Records shown
================================

-- ==== Sys2Proof/Machine/Partitions.lean ====
section
/-! DEFINITION. The states of a partition (R425 to R434): forming, dissolving, stopping, and restarting. -/

namespace Sys2Proof.Machine

/-! Transit slots (R361). -/

/-- Slots the Postmaster gives a partition on each half of a shared course. -/
def slotShare : Nat := Config.transitShare.val + 1

/-- The hop the other way. -/
def reverseHop (h : Nat × Nat) : List (Nat × Nat) := if farUnit h.1 h.2 < 108 then [(farUnit h.1 h.2, facing h.2)] else []

/-- The hops on which a layout bound to a port needs slots, in both directions (R361). -/
def State.slotHops (s : State) (l : Layout) (port : Nat) : List (Nat × Nat) :=
  let hops := s.sharedHops l port
  (hops ++ hops.flatMap reverseHop).eraseDups

/-- The slots of a hop that no partition holds. -/
def State.openSlots (s : State) (h : Nat × Nat) : List Nat := (List.range 23).filter (fun i => decide (6 ≤ s.slotOwner h.1 h.2 i))

/-- A slot of a hop given to a partition, or to none. -/
def State.setSlot (s : State) (h : Nat × Nat) (i p : Nat) : State :=
  s.setField (Reg.transitSlot h.1 (3 * h.2 + i / 8)) (4 * (i % 8)) 4 p

/-- Half-courses of a list of hops that enter a sector, edge dies' among them, each with as many slots as the way out (R361). -/
def entering (hops : List (Nat × Nat)) (k : Nat) : Nat :=
  (hops.filter (fun h =>
    let u := farUnit h.1 h.2
    let inside := fun (t : Nat) => siteCol t != 4 && sectorOfSite t == k
    if u < 108 then inside u && !inside h.1 else inside h.1)).length

/-- The slots and the transit buckets of a partition that forms (R361, R427). -/
def State.assignSlots (s : State) (p : Nat) (hops : List (Nat × Nat)) : State :=
  let s := hops.foldl (fun s h => ((s.openSlots h).take slotShare).foldl (fun s i => s.setSlot h i p) s) s
  (List.range 8).foldl (fun s k =>
    let n := slotShare * entering hops k
    let s := s.setReg (Reg.bktRate Bucket.transit (8 * p + k)) (BitVec.ofNat 32 (2 ^ 31 + 16 * n))
    if s.field (Reg.bktBurst Bucket.transit (8 * p + k)) 0 24 = 0 then s.setReg (Reg.bktBurst Bucket.transit (8 * p + k)) (BitVec.ofNat 32 n) else s) s

/-- The slots of a partition that is gone held by none, its buckets at rest. -/
def State.freePartSlots (s : State) (p : Nat) : State :=
  let s := (List.range 108).foldl (fun s t => (List.range 4).foldl (fun s c => (List.range 23).foldl (fun s i =>
    if s.slotOwner t c i = p then s.setSlot (t, c) i 0xF else s) s) s) s
  (List.range 8).foldl (fun s k => s.setReg (Reg.bktRate Bucket.transit (8 * p + k)) 0) s

/-! Formation. -/

/-- The sum of the rates of a pair link's buckets (R538). -/
def State.pairRates (s : State) (l : Nat) : Nat := ((List.range 6).map (fun p => s.field (Reg.bktRate Bucket.pair (6 * l + p)) 0 24)).foldl (· + ·) 0

/-- The fret an intact panel of ordering code C forms a partition at (R577): the highest that its dies hold and its budget covers; where FIXED and
FRET are locked, that one if it qualifies (R671). -/
def State.formFret (s : State) (p : Nat) : Option Nat :=
  let ok := fun (f : Nat) => s.holdsFret (s.partDies p) f && decide (s.fretWatts p f ≤ s.budget p)
  if s.bit (Reg.rateMode p) 31 then (if s.fixedRate p && ok (s.fret p) then some (s.fret p) else none)
  else ((List.range 8).filter ok).getLast?

/-- The code of the first formation check that fails, 0 for none (R426). -/
def State.formError (s : State) (p : Nat) : Nat :=
  let k0 := s.partK0 p
  let n := s.partN p
  let port := s.partPort p
  let ks := (List.range n).map (· + k0)
  let l : Layout := { k0 := k0, n := n }
  let formed := s.setField (Reg.partState p) 8 8 (2 ^ n * 2 ^ k0 - 2 ^ k0)
  if n = 0 ∨ 8 < n ∨ 8 < k0 + n then 1
  else if ks.any (fun k => (s.partOfSector k).isSome) then 2
  else if ks.any (fun k => s.bit Reg.censusState (8 + k) || !(s.lostIn k).isEmpty) then 3
  else if ks.any (fun k => (List.range 4).any (fun i => s.field (Reg.stackState k i) 0 2 != 1)) then 4
  else if 6 ≤ port ∨ (s.port port).bound.isSome then 5
  else if 6 ≤ ((List.range 6).filter (fun q => s.partState q != 0)).length then 6
  else if (s.slotHops l port).any (fun h => decide ((s.openSlots h).length < slotShare)) ∨ 1600 < s.pairRates 0 ∨ 1600 < s.pairRates 1 then 7
  else if (List.range 4).any l.fullBand ∧ (s.crossing l 0).isNone then 8
  else if !s.trust.orderD ∧ (formed.formFret p).isNone then 9
  else 0

/-- The rate a partition forms at (R577): what is locked stays so (R671); where R49 refuses the fret asked for,
FIXED alone changes. -/
def State.formRate (s : State) (p : Nat) : State :=
  if !s.trust.orderD then match s.formFret p with
    | some f => s.setRate p (BitVec.ofNat 32 (1 + 2 * f) ||| (s.reg (Reg.rateMode p) &&& 0x80000000))
    | none => s
  else if s.fixedRate p ∧ !s.holdsFret (s.partDies p) (s.fret p) then (s.clearBit (Reg.rateMode p) 0).setBit Reg.rateStatus 17
  else s

/-- What a die's slice shows of its partition, and its supply (R283, R562). -/
def State.claimDie (s : State) (p d : Nat) : State :=
  (s.atBase (s.sliceBase d) (fun s b =>
    let v := (s.reg (Reg.sliceState b) &&& 0x3) ||| BitVec.ofNat 32 (p * 2 ^ 4 + (d - 12 * s.partK0 p) * 2 ^ 8)
    s.setReg (Reg.sliceState b) v)).supplySet d

/-- SLICE_CTL of every slice of a partition written and locked (R427, R608). -/
def State.lockSlices (s : State) (p : Nat) : State :=
  (s.partDies p).foldl (fun s d => s.atBase (s.sliceBase d) (fun s b => s.setReg (Reg.sliceCtl b) (s.part p).sliceCtl)) s

/-- The port of a partition bound (R377, R380, R429). -/
def State.bindPort (s : State) (p : Nat) : State :=
  let port := s.partPort p
  let s := s.setField (Reg.portState port) 1 1 1
  let s := (s.setField (Reg.portState port) 4 3 p).portRegsReset port (s.partN p)
  s.setPort port { s.port port with bound := some p, lost := false }

/-- A partition that passed every check enters FORMING (R427, R471, R577, R617). -/
def State.form (s : State) (p : Nat) : State :=
  let k0 := s.partK0 p
  let n := s.partN p
  let port := s.partPort p
  let hops := s.slotHops { k0 := k0, n := n } port
  let s := s.setReg (Reg.partState p) (BitVec.ofNat 32 (1 + (2 ^ n * 2 ^ k0 - 2 ^ k0) * 2 ^ 8))
  let up := fun (k : Nat) => s.bit (Reg.farState k) 0
  let caps := (List.range n).map (fun j => if up (k0 + j) then s.field (Reg.farState (k0 + j)) 16 13 else 0)
  let ctl := match s.sliceBase (12 * k0) with
    | some b => s.reg (Reg.sliceCtl b) ||| 0x80000000
    | none => 0x8000000E
  let s := s.setPart p { Part.reset with farCaps := caps, sliceCtl := ctl }
  let s := (List.range n).foldl (fun s j => s.setMid (k0 + j) { s.mid (k0 + j) with farAttached := up (k0 + j), farReleased := false, farReleasing := none }) s
  let s := ((s.setKeys p PartKeys.reset).setReg (Reg.keyState p) 0).freshNonce p
  let s := { s with pairs := Tab.erase s.pairs p, dbg := Tab.erase s.dbg p }
  let s := (s.startScrub p 1).assignSlots p hops
  let s := [0, 1].foldl (fun s l =>
    s.setField (Reg.bktRate Bucket.pair (6 * l + p)) 30 2 2) s
  let s := (s.partDies p).foldl (fun s d => s.claimDie p d) s
  ((s.lockSlices p).bindPort p).formRate p

/-- The layout asked for at number p taken to number q, which a new partition gets: the lowest free one (R425). -/
def State.renumber (s : State) (p q : Nat) : State :=
  if q = p then s
  else ((s.setReg (Reg.partLayout q) (s.reg (Reg.partLayout p))).setReg (Reg.partLayout p) (regReset (Reg.partLayout p))).clearBit (Reg.partCtl p) 0

/-- A FORM request (R425 to R427, R430): a refusal shows where it was asked for, and the layout stays. -/
def State.partForm (s : State) (p : Nat) : State :=
  if s.partState p ≠ 0 ∨ s.mgdLost then s
  else
    let q := ((List.range 6).find? (fun q => s.partState q == 0)).getD p
    let t := s.renumber p q
    let e := t.formError q
    if e ≠ 0 then ((s.setField (Reg.partState p) 16 8 e).setBit (Reg.partStatus p) 1).clearBit (Reg.partCtl p) 0
    else (t.form q).setBit (Reg.partCtl q) 0

/-- PART_FORM. -/
def execPartForm (p : Fin 6) (s : State) : Host.Outcome State Fault Refusal := next (s.partForm p.val)

/-- Whether every slice of a partition accepts requests. -/
def State.slicesReady (s : State) (p : Nat) : Bool := (s.partDies p).all s.sliceReady

/-- FORM_DONE (R427, R430). -/
def execFormDone (p : Fin 6) (s : State) : Host.Outcome State Fault Refusal :=
  let p := p.val
  next (if s.partState p = 1 ∧ (s.keysOf p).scrubLeft = [] ∧ s.slicesReady p then
      ((s.setField (Reg.partState p) 0 3 2).setBit (Reg.partStatus p) 0).clearBit (Reg.partCtl p) 0
    else s)

/-! Dissolution. -/

/-- What a dissolution does to a taken entry (R431): as a CANCEL would, and every entry that a CANCEL leaves alone ends too. -/
def State.dissolveWork (s : State) (k : Work) : State :=
  let (acted, t) := s.cancelWork k .dissolve 0x300
  if acted then t else s.cancelled k.id 0x300

/-- A partition of a pair leaves it as it dissolves. -/
def State.dissolvePair (s : State) (p : Nat) : State :=
  match s.pairState p with
  | 1 => s.joinFails p 2
  | 2 => (s.sendWithdraw p 3).goAlone p
  | 3 => s.detach p 3
  | _ => s

/-- Dissolution begun (R431, R476, R495, R570). -/
def State.dissolve (s : State) (p : Nat) : State :=
  let s := (s.setField (Reg.partState p) 0 3 7).endGrant p
  let s := s.setPart p { s.part p with dissolveAfter := false, phase := [] }
  let s := s.setField (Reg.keyState p) 0 4 0
  let s := (s.works.filter (fun k => k.part == p && k.phase != .finished)).foldl State.dissolveWork s
  (s.dissolvePair p).zeroKeys p

/-- A DISSOLVE request (R431, R610). -/
def State.partDissolve (s : State) (p : Nat) : State :=
  if s.partState p = 0 ∨ s.partState p = 7 then s
  else
    let s := s.setBit (Reg.partCtl p) 1
    if s.partState p = 5 then s.setPart p { s.part p with dissolveAfter := true } else s.dissolve p

/-- PART_DISSOLVE. -/
def execPartDissolve (p : Fin 6) (s : State) : Host.Outcome State Fault Refusal := next (s.partDissolve p.val)

/-- Whether every entry of a partition has its receipt, written and its tail word with it; a partition that writes nothing to its host any
more waits for none. -/
def State.partReceipted (s : State) (p : Nat) : Bool :=
  let mine := (s.works.filter (fun k => k.part == p))
  mine.all (fun k => s.receipted k && !(s.mailbag k.port k.mailbag).tailDue)

/-- The port of a partition unbound (R377, R429). -/
def State.unbindPort (s : State) (p : Nat) : State :=
  let port := s.partPort p
  let s := (s.setField (Reg.portState port) 1 1 0).setField (Reg.portState port) 4 3 7
  let s := s.portRegsReset port 0
  let s := s.setPort port { s.port port with bound := none, lost := false, flushes := [], ide := [] }
  { s with works := s.works.filter (fun k => k.part != p) }

/-- A dissolution taken further (R431, R485): once every receipt is written the port is unbound and the scrub begins; once that is complete the
partition is FREE. -/
def State.dissolved (s : State) (p : Nat) : State :=
  let port := s.partPort p
  if s.partState p ≠ 7 then s
  else if port < 6 ∧ (s.port port).bound = some p then
    (if s.partReceipted p then (s.unbindPort p).startScrub p 4 else s)
  else if (s.keysOf p).scrubLeft ≠ [] then s
  else
    let dies := s.partDies p
    let status := s.reg (Reg.partStatus p)
    let s := (s.freePartSlots p).resetRegs (Reg.partLayout p) (Reg.partLayout p + 0x1000)
    let s := (s.setReg (Reg.partStatus p) status).setBit (Reg.partStatus p) 9
    let s := dies.foldl (fun s d => (s.atBase (s.sliceBase d) (fun s b =>
      (s.setReg (Reg.sliceState b) (s.reg (Reg.sliceState b) &&& 0x3 ||| 0x7F70)).setReg (Reg.sliceCtl b) 0xE)).supplySet d) s
    let s := (s.clearBit Reg.partPoison p).setReg (Reg.rateMode p) 0
    let s := (s.setReg (Reg.keyState p) 0).setReg (Reg.dbgPart p) 0
    { s with parts := Tab.erase s.parts p, keys := Tab.erase s.keys p, dbg := Tab.erase s.dbg p,
             pairs := Tab.erase s.pairs p, transit := Tab.keep s.transit (fun k => k / 16384 != p) }.setPairState p 0

/-- DISSOLVED. -/
def execDissolved (p : Fin 6) (s : State) : Host.Outcome State Fault Refusal := next (s.dissolved p.val)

================================

Exercise brief
Take the lines above from the one containing "def State.partReceipted (s" down to the one containing "s with works", and transcribe them exactly, both ends included.

Response below
def State.partReceipted (s : State) (p : Nat) : Bool :=
  let mine := (s.works.filter (fun k => k.part == p))
  mine.all (fun k => s.receipted k && !(s.mailbag k.port k.mailbag).tailDue)

/-- The port of a partition unbound (R377, R429). -/
def State.unbindPort (s : State) (p : Nat) : State :=
  let port := s.partPort p
  let s := (s.setField (Reg.portState port) 1 1 0).setField (Reg.portState port) 4 3 7
  let s := s.portRegsReset port 0
  let s := s.setPort port { s.port port with bound := none, lost := false, flushes := [], ide := [] }
  { s with works := s.works.filter (fun k => k.part != p) }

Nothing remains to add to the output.